The Earl of Mar in the Highlands.

The Lowland Jacobites.

The English Jacobites.

The head of the Jacobite plotters in the north was John Erskine, Earl of Mar, who had been Bolingbroke's Secretary of State for Scotland in the Cabinet of 1714. He was a busy and ambitious man, who was bitterly vexed at seeing his prospects of political advancement at an end. Under the pretence of gathering a great hunting-party, he assembled a number of the leading chiefs of the Highlands at Braemar Castle. On his persuasion they resolved to take arms for King James. Among the clans which joined in the rising were the Gordons, Murrays, Stuarts, Mackintoshes, Macphersons, Macdonalds, Farquharsons, and many more. In the Lowlands a simultaneous rising was arranged by some of the lords of the Border, headed by the Earls of Nithsdale, Carnwath and Wintoun, and Lord Kenmure. Meanwhile England was also to be stirred up. The Duke of Ormonde was to land in Devonshire with some refugees from France. Lord Derwentwater and Mr. Forster, a rich Northumbrian squire, undertook to raise and organize the northern counties. A third rising was to take place in Wales.

The Highlanders as a military force.

In the autumn of 1715 the Jacobites struck their blow. On September 6th Mar raised the royal standard of Scotland at the Castletown of Braemar. Immediately a score of chiefs joined him, and an army of 5000 or 6000 men was at his disposal. Nor were the Highlanders to be despised as a military force. The ancient Celtic turbulence and tribal feuds yet survived in the lands beyond the Tay, and the clansmen were still reared to arms from their youth up. Their fathers had fought under Dundee, and their grandfathers had served Montrose in the old civil wars of Charles I. The Scottish Government had never succeeded in pacifying the Highlands, and the clans were still wont to lift each other's cattle, and to engage in bloody affrays. They were blindly devoted to their chiefs, and would follow them into any quarrel; the cause in which they armed was indifferent to them—it was enough for them to know their master's will, and to carry it out. When called to arms, they came out with gun, broadsword, and shield. The force and fury of their charge were tremendous, and none but the best of regular troops could stand against them. But they were utterly undisciplined; it was difficult to keep them to their standards, since they were prone to melt home after a battle, to stow away their plunder. Moreover, their tribal pride was so great, and their ancient tribal feuds so many, that it was very hard to induce any two clans to serve side by side, or to help each other loyally.

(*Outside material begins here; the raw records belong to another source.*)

-- ==== Sys2Proof/Machine/Matrix.lean ====
section
/-! DEFINITION. The matrix engine (R282 to R313): planes and their checks, the sequencer's micro-ops, the operations that act on
planes in issue order, the M syllables, and the accumulator operations of class V (R280). -/

namespace Sys2Proof.Machine

/-! ## Parameters of a routine (R285) -/

def fmtWidth (c : Nat) : Nat := if c = 0 then 8 else if c = 1 then 6 else 4

/-- Widths of the A and B operands. -/
def widthA (a0 : Word) : Nat := fmtWidth (field a0 0 2)
def widthB (a0 : Word) : Nat := fmtWidth (field a0 2 2)

/-- k-steps that one MAC consumes. -/
def stepsPerMac (a0 : Word) : Nat := (if widthA a0 = 4 then 2 else 1) * (if widthB a0 = 4 then 2 else 1)

def planeSet (a0 : Word) : Nat := field a0 4 4
def firstPlane (a0 : Word) : Fin 4 := Fin.ofNat 4 (field a0 8 2)

def a0Valid (a0 : Word) : Bool :=
  field a0 10 6 == 0 && field a0 0 2 != 3 && field a0 2 2 != 3 && planeSet a0 != 0 && (planeSet a0).testBit (firstPlane a0).val

/-- The next higher member of PSET, wrapping round. -/
def nextPlane (a0 : Word) (p : Fin 4) : Fin 4 :=
  (([p + 1, p + 2, p + 3, p] : List (Fin 4)).find? fun q => (planeSet a0).testBit q.val).getD p

/-! ## Planes -/

def Matrix.plane (m : Matrix) (p : Fin 4) : IPlane := m.ia[p]

def Matrix.setPlane (m : Matrix) (p : Fin 4) (x : IPlane) : Matrix := { m with ia := m.ia.set p x }

/-- The plane is open for the routine. -/
def IPlane.accFor (x : IPlane) (r : Routine) : Bool := x.state == .acc && x.owner == r.op

/-- Adds one k-step (R293); a batched one keeps to the diagonal blocks (R294). -/
def IPlane.step (x : IPlane) (batched : Bool) (a b : Vector Int 64) : IPlane :=
  let same := fun (i j : Nat) => !batched || i / 16 == j / 16
  let exact := fun (i j : Nat) => (at_ (at_ x.e i (Vector.replicate 64 0)) j 0).toInt + at_ a i 0 * at_ b j 0
  let e : Vector VReg 64 := gen 64 fun i => gen 64 fun j =>
    if same i j then BitVec.ofInt 32 (exact i j) else at_ (at_ x.e i (Vector.replicate 64 0)) j 0
  let out := (List.range 64).any fun i => (List.range 64).any fun j =>
    same i j && (exact i j < -2 ^ 31 || 2 ^ 31 - 1 < exact i j)
  let sumA := fun j => (List.range 64).foldl (fun acc i => if same i j then acc + at_ a i 0 else acc) (0 : Int)
  let sumB := fun i => (List.range 64).foldl (fun acc j => if same i j then acc + at_ b j 0 else acc) (0 : Int)
  { x with e := e, sat := x.sat || out, chk := false,
           crow := gen 64 fun j => at_ x.crow j 0 + BitVec.ofInt 32 (sumA j * at_ b j 0),
           ccol := gen 64 fun i => at_ x.ccol i 0 + BitVec.ofInt 32 (at_ a i 0 * sumB i) }

/-- The sums that a check compares with CCOL and CROW: of every row, of every column. -/
def IPlane.rowSums (x : IPlane) : VReg := x.e.map fun row => row.foldl (· + ·) 0

def IPlane.colSums (x : IPlane) : VReg := x.e.foldl (fun acc row => gen 64 fun j => at_ acc j 0 + at_ row j 0) (Vector.replicate 64 0)

/-- How a check ended (R297). -/
inductive Checked where
  | ok | fixed (i j : Nat) | bad
  deriving DecidableEq, Repr

/-- The check with given sums. -/
def IPlane.check (x : IPlane) (rowSum colSum : VReg) : Checked × IPlane :=
  let dr := (List.range 64).filterMap fun i => let d := at_ x.ccol i 0 - at_ rowSum i 0; if d = 0 then none else some (i, d)
  let dc := (List.range 64).filterMap fun j => let d := at_ x.crow j 0 - at_ colSum j 0; if d = 0 then none else some (j, d)
  match dr, dc with
  | [], [] => (.ok, { x with chk := true })
  | [(i, d)], [(j, d')] =>
    if d = d' then
      let row := at_ x.e i (Vector.replicate 64 0)
      let row' : VReg := gen 64 fun k => if k = j then at_ row k 0 + d else at_ row k 0
      (.fixed i j, { x with chk := true, e := gen 64 fun k => if k = i then row' else at_ x.e k (Vector.replicate 64 0) })
    else (.bad, { x with state := .bad })
  | _, _ => (.bad, { x with state := .bad })

/-- MXERR counts the outcome (R284). -/
def Matrix.countCheck (m : Matrix) (c : Checked) : Matrix :=
  match c with
  | .ok => m
  | .fixed _ _ => { m with mxerr := setField m.mxerr 32 32 (satAdd 32 (field m.mxerr 32 32) 1) }
  | .bad => { m with mxerr := setField m.mxerr 16 16 (satAdd 16 (field m.mxerr 16 16) 1) }

/-- Checks plane p with its own sums, unless CHK is 1. -/
def Matrix.checkPlane (m : Matrix) (p : Fin 4) : Checked × Matrix :=
  let x := m.plane p
  if x.chk then (.ok, m)
  else
    let (c, x) := x.check x.rowSums x.colSums
    (c, (m.setPlane p x).countCheck c)

/-! ## Recording (R302, R313, R415) -/

def Matrix.opPc (m : Matrix) (id : Nat) : Word := ((m.ops.find? (·.id == id)).map (·.pc)).getD 0

/-- An illegal-syllable fault recorded against an operation. -/
def Matrix.causeOf (m : Matrix) (id cause : Nat) : Trap := ⟨0x01, m.opPc id, bundleInfo 0 5 false cause⟩

/-- A checksum failure of an integer plane. -/
def checkTrap (p : Fin 4) : Trap := ⟨0x0E, 0, rollbackInfo 0 p.val 5⟩

/-- Records a fault; an operation keeps its first. -/
def Matrix.record (m : Matrix) (id : Nat) (t : Trap) : Matrix :=
  { m with ops := m.ops.map fun (o : MOp) => if o.id = id then { o with fault := o.fault.or (some t) } else o }

/-- An operation is complete. -/
def Matrix.complete (m : Matrix) (id : Nat) : Matrix :=
  { m with ops := m.ops.map fun (o : MOp) => if o.id = id then { o with complete := true } else o }

/-- Complete operations that nothing joins leave the list: results without a fault, and those of no context. -/
def Matrix.tidy (m : Matrix) : Matrix :=
  { m with ops := m.ops.filter fun o => !o.complete || (o.ctx != noCtx && o.joins) }

/-! ## The segment log (R309) -/

def logRecord (post : Bool) (plane : Nat) (seq kstart len : Nat) : Word :=
  fieldsWord [(63, 1, post.toNat), (56, 2, plane), (40, 16, seq), (16, 24, kstart), (0, 16, len)]

/-- Appends a record; of 16 the oldest is dropped. -/
def Matrix.append (m : Matrix) (x : Word) : Matrix :=
  if 16 ≤ m.log.length then { m with log := m.log.drop 1 ++ [x], logovf := true } else { m with log := m.log ++ [x] }

/-- Records go to the pending `mq.st`s in issue order: at most n of them. -/
def State.serveLog (s : State) : Nat → State
  | 0 => s
  | n + 1 =>
    let m := s.core.mx
    match m.log, m.ops.find? fun o => o.kind == .logRd with
    | x :: l, some o =>
      let s := s.deliver o.ctx o.id fun _ => .word x
      ({ s with core := { s.core with mx := { m with log := l, ops := m.ops.filter (·.id != o.id) } } }).serveLog n
    | _, _ => s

Mar was a mere politician; he was destitute of force of character, and had earned the dishonourable name of "Bobbing John" by his fickle and shifty conduct. No worse leader could have been found to command the horde of high-spirited, jealous, and quarrelsome mountaineers whom he had called to arms.

Failures of the insurrection in the West of England.

When the news of Mar's rising was noised abroad, the Jacobites in the Scottish Lowlands and in Northumberland gathered themselves together according to their promise. But the insurrections in Devonshire and Wales, on which the Pretender had been counting, did not take place. The Whig Government had sent most of its available troops to the West of England, and had arrested the chief Jacobites of those parts, so that the Duke of Ormonde, on landing near Plymouth, found no support, and hastily returned to France. But Scotland and Northumberland were all ablaze, and it seemed that the throne of George I. was in great danger, for the army available against the insurgents was less than 10,000 strong, owing to the reductions which the Tories had carried out after the peace of Utrecht.

Battle of Preston.

But the mistakes and feebleness of the Jacobite leaders sufficed to wreck their enterprise. The insurgents on the English and Scottish Border united, and advanced into Lancashire, where Roman Catholics were many and Toryism strong. But their imbecile and cowardly leader, Thomas Forster, allowed himself to be surrounded at Preston by a force of 1000 cavalry under General Carpenter, and tamely laid down his arms after a slight skirmish, though his men outnumbered the regulars by three to one. He and all his chief supporters, the Earls of Derwentwater, Nithsdale, Nairn, Carnwath and Wintoun, and Lord Kenmure, were sent prisoners to London (November 12, 1715).

Battle of Sheriffmuir.

Meanwhile Mar had gathered an army of 10,000 men, and had seized Aberdeen, Dundee, Perth, and the whole of the north of Scotland; but, with an unaccountable sluggishness, he lingered north of the Tay, and made no attempt to capture Edinburgh or to overrun the Lowlands. He allowed the Duke of Argyle, who had taken post at Stirling with 3000 men, to maintain the line of the Forth, and to keep separate the two areas of insurrection. It was only on the very day of the surrender of Preston that Mar at last consented to move southward from Perth. Argyle advanced to meet him, and then ensued the indecisive battle of Sheriffmuir. In this fight each army routed the left wing of the other, and then retired towards its base. Mar's bad generalship and the petty quarrels of the clans had neutralized the vast advantage of numbers which the Jacobites possessed (November 13, 1715).

Mar's army disperses.

Mar brought his army back to Perth in a mutinous and discontented condition; each chief laid on another the loss of the expected victory, and the Highlanders began to melt away to their homes. It was to no purpose that James Stuart himself at last appeared, to endeavour to rally his dispirited followers. The Pretender was a slow and ungenial young man, with a melancholy face and a hesitating manner. He failed to inspire his followers with the enthusiasm which he did not himself possess, and his cause continued to lose ground. When Argyle, largely reinforced from England, began to move northward, James deserted his army and took ship for France. The remnants of Mar's once formidable host then disbanded themselves; the chiefs fled over-sea or submitted to Argyle, while the clansmen dispersed to their valleys.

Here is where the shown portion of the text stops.